Chapter 10 — Tokyo Winter

Tokyo in winter felt sharper than Kun remembered.

The streets outside were lined with skeletal trees, their branches clinking softly in the wind—like wind chimes made of bone. But inside the apartment—small, high-walled, and flooded with pale light—everything was clean, orderly, and silent.

Too silent.

His mother had done her best.

She always did.

She found them a place quickly after the hospital discharge. Got Kun his prescriptions. Tended to his fever. Helped him walk again after the accident. But none of it ever really fixed the look in her eyes.

Or his.

Kun smiled more now, but it rarely reached his eyes.

Still, he laughed—because she needed to hear it.

"Hey, this one's your favorite," she said one quiet evening, slipping a worn VHS tape into the player. The screen flickered with static.

"You made me watch it like a hundred times."

He curled beneath a blanket on the couch, a heating pad warm against his aching hip.

"That's because you always cried at the ending."

"I did not."

"You did," he grinned, pointing. "Big ugly tears, Mom. Like, full sobbing."

She rolled her eyes and laughed. "I guess… you were a sweet kid, weren't you?" Still are, she almost said.

Kun tilted his head against the cushion, eyes soft.

"You're still doing your best," he murmured. "Even now. I'm… really thankful." She blinked, surprised.

"I know I don't say it a lot," Kun continued, barely a whisper now, "but… even when I was being bullied, even when I felt like I didn't matter to anyone—every time you were there, I could keep going. Just a little longer."

She reached for his hand. Her fingers trembled slightly.

"You don't have to say this, Kun."

"I want to," he said. "Just in case."

"…In case of what?"

Kun smiled.

But something behind it ached.

"Nothing."

They watched the movie together.

That night, they laughed. She made his favorite ramen. He finished all of it. Gray curled up beside them with a meow and fell asleep in his lap.

For a while, it felt like they could start again.

But the next morning, she didn't notice when he stayed in his room longer.

Didn't think much of it when he skipped breakfast.

Didn't worry—until the sun was gone and the apartment felt hollow.

"Kun?" she knocked softly. "Are you okay in there?"

No answer.

She opened the door.

And there—

He was swaying.

His body hung from the ceiling fan.

His feet dangled inches above the floor.

His neck was twisted too far to one side.

He was wearing his school uniform.

The same one he wore the day he met Sai.

A chair lay toppled below him.

In his limp hand was a note—creased, tear-stained.

"I didn't want to leave you behind. I'm sorry."

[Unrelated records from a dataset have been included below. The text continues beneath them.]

-- ==== Sys2Proof/Laws/State.lean ====
section
/-!
SUPPORT. What each update of the state leaves as it was: one lemma for each field and update.
-/

namespace Sys2Proof.Machine

variable (s : State)

/-! ## State.modDie -/

@[simp] theorem State.modDie_phase (d : Nat) (f : Die → Die) : (s.modDie d f).phase = s.phase := rfl
@[simp] theorem State.modDie_failed (d : Nat) (f : Die → Die) : (s.modDie d f).failed = s.failed := rfl
@[simp] theorem State.modDie_hbmRails (d : Nat) (f : Die → Die) : (s.modDie d f).hbmRails = s.hbmRails := rfl
@[simp] theorem State.modDie_rails (d : Nat) (f : Die → Die) : (s.modDie d f).rails = s.rails := rfl
@[simp] theorem State.modDie_resetHeld (d : Nat) (f : Die → Die) : (s.modDie d f).resetHeld = s.resetHeld := rfl
@[simp] theorem State.modDie_link (d : Nat) (f : Die → Die) : (s.modDie d f).link = s.link := rfl
@[simp] theorem State.modDie_flash (d : Nat) (f : Die → Die) : (s.modDie d f).flash = s.flash := rfl
@[simp] theorem State.modDie_roms (d : Nat) (f : Die → Die) : (s.modDie d f).roms = s.roms := rfl
@[simp] theorem State.modDie_devtime (d : Nat) (f : Die → Die) : (s.modDie d f).devtime = s.devtime := rfl
@[simp] theorem State.modDie_psRem (d : Nat) (f : Die → Die) : (s.modDie d f).psRem = s.psRem := rfl
@[simp] theorem State.modDie_devRunning (d : Nat) (f : Die → Die) : (s.modDie d f).devRunning = s.devRunning := rfl
@[simp] theorem State.modDie_attest (d : Nat) (f : Die → Die) : (s.modDie d f).attest = s.attest := rfl
@[simp] theorem State.modDie_out (d : Nat) (f : Die → Die) : (s.modDie d f).out = s.out := rfl
@[simp] theorem State.modDie_parts (d : Nat) (f : Die → Die) : (s.modDie d f).parts = s.parts := rfl
@[simp] theorem State.modDie_segs (d : Nat) (f : Die → Die) : (s.modDie d f).segs = s.segs := rfl
@[simp] theorem State.modDie_xviews (d : Nat) (f : Die → Die) : (s.modDie d f).xviews = s.xviews := rfl
@[simp] theorem State.modDie_groups (d : Nat) (f : Die → Die) : (s.modDie d f).groups = s.groups := rfl
@[simp] theorem State.modDie_leases (d : Nat) (f : Die → Die) : (s.modDie d f).leases = s.leases := rfl
@[simp] theorem State.modDie_invals (d : Nat) (f : Die → Die) : (s.modDie d f).invals = s.invals := rfl
@[simp] theorem State.modDie_crews (d : Nat) (f : Die → Die) : (s.modDie d f).crews = s.crews := rfl
@[simp] theorem State.modDie_gangs (d : Nat) (f : Die → Die) : (s.modDie d f).gangs = s.gangs := rfl
@[simp] theorem State.modDie_cores (d : Nat) (f : Die → Die) : (s.modDie d f).cores = s.cores := rfl
@[simp] theorem State.modDie_mem (d : Nat) (f : Die → Die) : (s.modDie d f).mem = s.mem := rfl
@[simp] theorem State.modDie_absent (d : Nat) (f : Die → Die) : (s.modDie d f).absent = s.absent := rfl
@[simp] theorem State.modDie_poison (d : Nat) (f : Die → Die) : (s.modDie d f).poison = s.poison := rfl
@[simp] theorem State.modDie_memOps (d : Nat) (f : Die → Die) : (s.modDie d f).memOps = s.memOps := rfl
@[simp] theorem State.modDie_batches (d : Nat) (f : Die → Die) : (s.modDie d f).batches = s.batches := rfl
@[simp] theorem State.modDie_ops (d : Nat) (f : Die → Die) : (s.modDie d f).ops = s.ops := rfl
@[simp] theorem State.modDie_carries (d : Nat) (f : Die → Die) : (s.modDie d f).carries = s.carries := rfl
@[simp] theorem State.modDie_remotes (d : Nat) (f : Die → Die) : (s.modDie d f).remotes = s.remotes := rfl
@[simp] theorem State.modDie_colls (d : Nat) (f : Die → Die) : (s.modDie d f).colls = s.colls := rfl
@[simp] theorem State.modDie_fabric (d : Nat) (f : Die → Die) : (s.modDie d f).fabric = s.fabric := rfl
@[simp] theorem State.modDie_revoked (d : Nat) (f : Die → Die) : (s.modDie d f).revoked = s.revoked := rfl
@[simp] theorem State.modDie_ownRevoked (d : Nat) (f : Die → Die) : (s.modDie d f).ownRevoked = s.ownRevoked := rfl
@[simp] theorem State.modDie_sxEntries (d : Nat) (f : Die → Die) : (s.modDie d f).sxEntries = s.sxEntries := rfl
@[simp] theorem State.modDie_sxProgs (d : Nat) (f : Die → Die) : (s.modDie d f).sxProgs = s.sxProgs := rfl
@[simp] theorem State.modDie_sxRuns (d : Nat) (f : Die → Die) : (s.modDie d f).sxRuns = s.sxRuns := rfl
@[simp] theorem State.modDie_halts (d : Nat) (f : Die → Die) : (s.modDie d f).halts = s.halts := rfl
@[simp] theorem State.modDie_inputs (d : Nat) (f : Die → Die) : (s.modDie d f).inputs = s.inputs := rfl
@[simp] theorem State.modDie_arriving (d : Nat) (f : Die → Die) : (s.modDie d f).arriving = s.arriving := rfl
@[simp] theorem State.modDie_trainFault (d : Nat) (f : Die → Die) : (s.modDie d f).trainFault = s.trainFault := rfl
@[simp] theorem State.modDie_cur (d : Nat) (f : Die → Die) : (s.modDie d f).cur = s.cur := rfl
@[simp] theorem State.modDie_tick (d : Nat) (f : Die → Die) : (s.modDie d f).tick = s.tick := rfl
@[simp] theorem State.modDie_draws (d : Nat) (f : Die → Die) : (s.modDie d f).draws = s.draws := rfl
@[simp] theorem State.modDie_nextId (d : Nat) (f : Die → Die) : (s.modDie d f).nextId = s.nextId := rfl

/-! ## State.modPart -/

@[simp] theorem State.modPart_phase (p : Nat) (f : Partition → Partition) : (s.modPart p f).phase = s.phase := rfl
@[simp] theorem State.modPart_failed (p : Nat) (f : Partition → Partition) : (s.modPart p f).failed = s.failed := rfl
@[simp] theorem State.modPart_hbmRails (p : Nat) (f : Partition → Partition) : (s.modPart p f).hbmRails = s.hbmRails := rfl
@[simp] theorem State.modPart_rails (p : Nat) (f : Partition → Partition) : (s.modPart p f).rails = s.rails := rfl
@[simp] theorem State.modPart_resetHeld (p : Nat) (f : Partition → Partition) : (s.modPart p f).resetHeld = s.resetHeld := rfl
@[simp] theorem State.modPart_link (p : Nat) (f : Partition → Partition) : (s.modPart p f).link = s.link := rfl
@[simp] theorem State.modPart_flash (p : Nat) (f : Partition → Partition) : (s.modPart p f).flash = s.flash := rfl
@[simp] theorem State.modPart_roms (p : Nat) (f : Partition → Partition) : (s.modPart p f).roms = s.roms := rfl
@[simp] theorem State.modPart_dies (p : Nat) (f : Partition → Partition) : (s.modPart p f).dies = s.dies := rfl
@[simp] theorem State.modPart_devtime (p : Nat) (f : Partition → Partition) : (s.modPart p f).devtime = s.devtime := rfl
@[simp] theorem State.modPart_psRem (p : Nat) (f : Partition → Partition) : (s.modPart p f).psRem = s.psRem := rfl
@[simp] theorem State.modPart_devRunning (p : Nat) (f : Partition → Partition) : (s.modPart p f).devRunning = s.devRunning := rfl
@[simp] theorem State.modPart_attest (p : Nat) (f : Partition → Partition) : (s.modPart p f).attest = s.attest := rfl
@[simp] theorem State.modPart_out (p : Nat) (f : Partition → Partition) : (s.modPart p f).out = s.out := rfl
@[simp] theorem State.modPart_segs (p : Nat) (f : Partition → Partition) : (s.modPart p f).segs = s.segs := rfl
@[simp] theorem State.modPart_xviews (p : Nat) (f : Partition → Partition) : (s.modPart p f).xviews = s.xviews := rfl
@[simp] theorem State.modPart_groups (p : Nat) (f : Partition → Partition) : (s.modPart p f).groups = s.groups := rfl
@[simp] theorem State.modPart_leases (p : Nat) (f : Partition → Partition) : (s.modPart p f).leases = s.leases := rfl
@[simp] theorem State.modPart_invals (p : Nat) (f : Partition → Partition) : (s.modPart p f).invals = s.invals := rfl
@[simp] theorem State.modPart_crews (p : Nat) (f : Partition → Partition) : (s.modPart p f).crews = s.crews := rfl
@[simp] theorem State.modPart_gangs (p : Nat) (f : Partition → Partition) : (s.modPart p f).gangs = s.gangs := rfl
@[simp] theorem State.modPart_cores (p : Nat) (f : Partition → Partition) : (s.modPart p f).cores = s.cores := rfl
@[simp] theorem State.modPart_mem (p : Nat) (f : Partition → Partition) : (s.modPart p f).mem = s.mem := rfl
@[simp] theorem State.modPart_absent (p : Nat) (f : Partition → Partition) : (s.modPart p f).absent = s.absent := rfl
@[simp] theorem State.modPart_poison (p : Nat) (f : Partition → Partition) : (s.modPart p f).poison = s.poison := rfl
@[simp] theorem State.modPart_memOps (p : Nat) (f : Partition → Partition) : (s.modPart p f).memOps = s.memOps := rfl
@[simp] theorem State.modPart_batches (p : Nat) (f : Partition → Partition) : (s.modPart p f).batches = s.batches := rfl
@[simp] theorem State.modPart_ops (p : Nat) (f : Partition → Partition) : (s.modPart p f).ops = s.ops := rfl
@[simp] theorem State.modPart_carries (p : Nat) (f : Partition → Partition) : (s.modPart p f).carries = s.carries := rfl
@[simp] theorem State.modPart_remotes (p : Nat) (f : Partition → Partition) : (s.modPart p f).remotes = s.remotes := rfl
@[simp] theorem State.modPart_colls (p : Nat) (f : Partition → Partition) : (s.modPart p f).colls = s.colls := rfl
@[simp] theorem State.modPart_fabric (p : Nat) (f : Partition → Partition) : (s.modPart p f).fabric = s.fabric := rfl
@[simp] theorem State.modPart_revoked (p : Nat) (f : Partition → Partition) : (s.modPart p f).revoked = s.revoked := rfl
@[simp] theorem State.modPart_ownRevoked (p : Nat) (f : Partition → Partition) : (s.modPart p f).ownRevoked = s.ownRevoked := rfl
@[simp] theorem State.modPart_sxEntries (p : Nat) (f : Partition → Partition) : (s.modPart p f).sxEntries = s.sxEntries := rfl
@[simp] theorem State.modPart_sxProgs (p : Nat) (f : Partition → Partition) : (s.modPart p f).sxProgs = s.sxProgs := rfl
@[simp] theorem State.modPart_sxRuns (p : Nat) (f : Partition → Partition) : (s.modPart p f).sxRuns = s.sxRuns := rfl
@[simp] theorem State.modPart_halts (p : Nat) (f : Partition → Partition) : (s.modPart p f).halts = s.halts := rfl
@[simp] theorem State.modPart_inputs (p : Nat) (f : Partition → Partition) : (s.modPart p f).inputs = s.inputs := rfl
@[simp] theorem State.modPart_arriving (p : Nat) (f : Partition → Partition) : (s.modPart p f).arriving = s.arriving := rfl
@[simp] theorem State.modPart_trainFault (p : Nat) (f : Partition → Partition) : (s.modPart p f).trainFault = s.trainFault := rfl
@[simp] theorem State.modPart_cur (p : Nat) (f : Partition → Partition) : (s.modPart p f).cur = s.cur := rfl
@[simp] theorem State.modPart_tick (p : Nat) (f : Partition → Partition) : (s.modPart p f).tick = s.tick := rfl
@[simp] theorem State.modPart_draws (p : Nat) (f : Partition → Partition) : (s.modPart p f).draws = s.draws := rfl
@[simp] theorem State.modPart_nextId (p : Nat) (f : Partition → Partition) : (s.modPart p f).nextId = s.nextId := rfl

Her scream shattered the silence.

But she wasn't alone.

In the far corner of the room—where shadows twisted like oil in water—something moved.

Eyes.

Black. Unblinking. Watching.

A smile crept into view—inhuman, unnatural.

Sai stood there, not in the room, but just beyond it.

Like he had always been there.

"You said you'd stay," he whispered—not to her,

but to the boy who could no longer speak.

"But you lied. So I brought you back. With me."

The air thickened.

The walls seemed to fold inward.

And in that instant—before the sirens, before the neighbors, before the grief—

She saw Kun.

He was smiling at her.

Just like he did the night before.

Only this time…

his feet never touched the ground.

✦ 1st BAD ENDING: "If I cannot have him, no one will."

🔓 Achievement Unlocked:

"Till Death Do Us Part"

You let Sai have him in the end.

Ending Unlocked: [1/?]

Ending Rank: D

"Even in death, love clings tighter."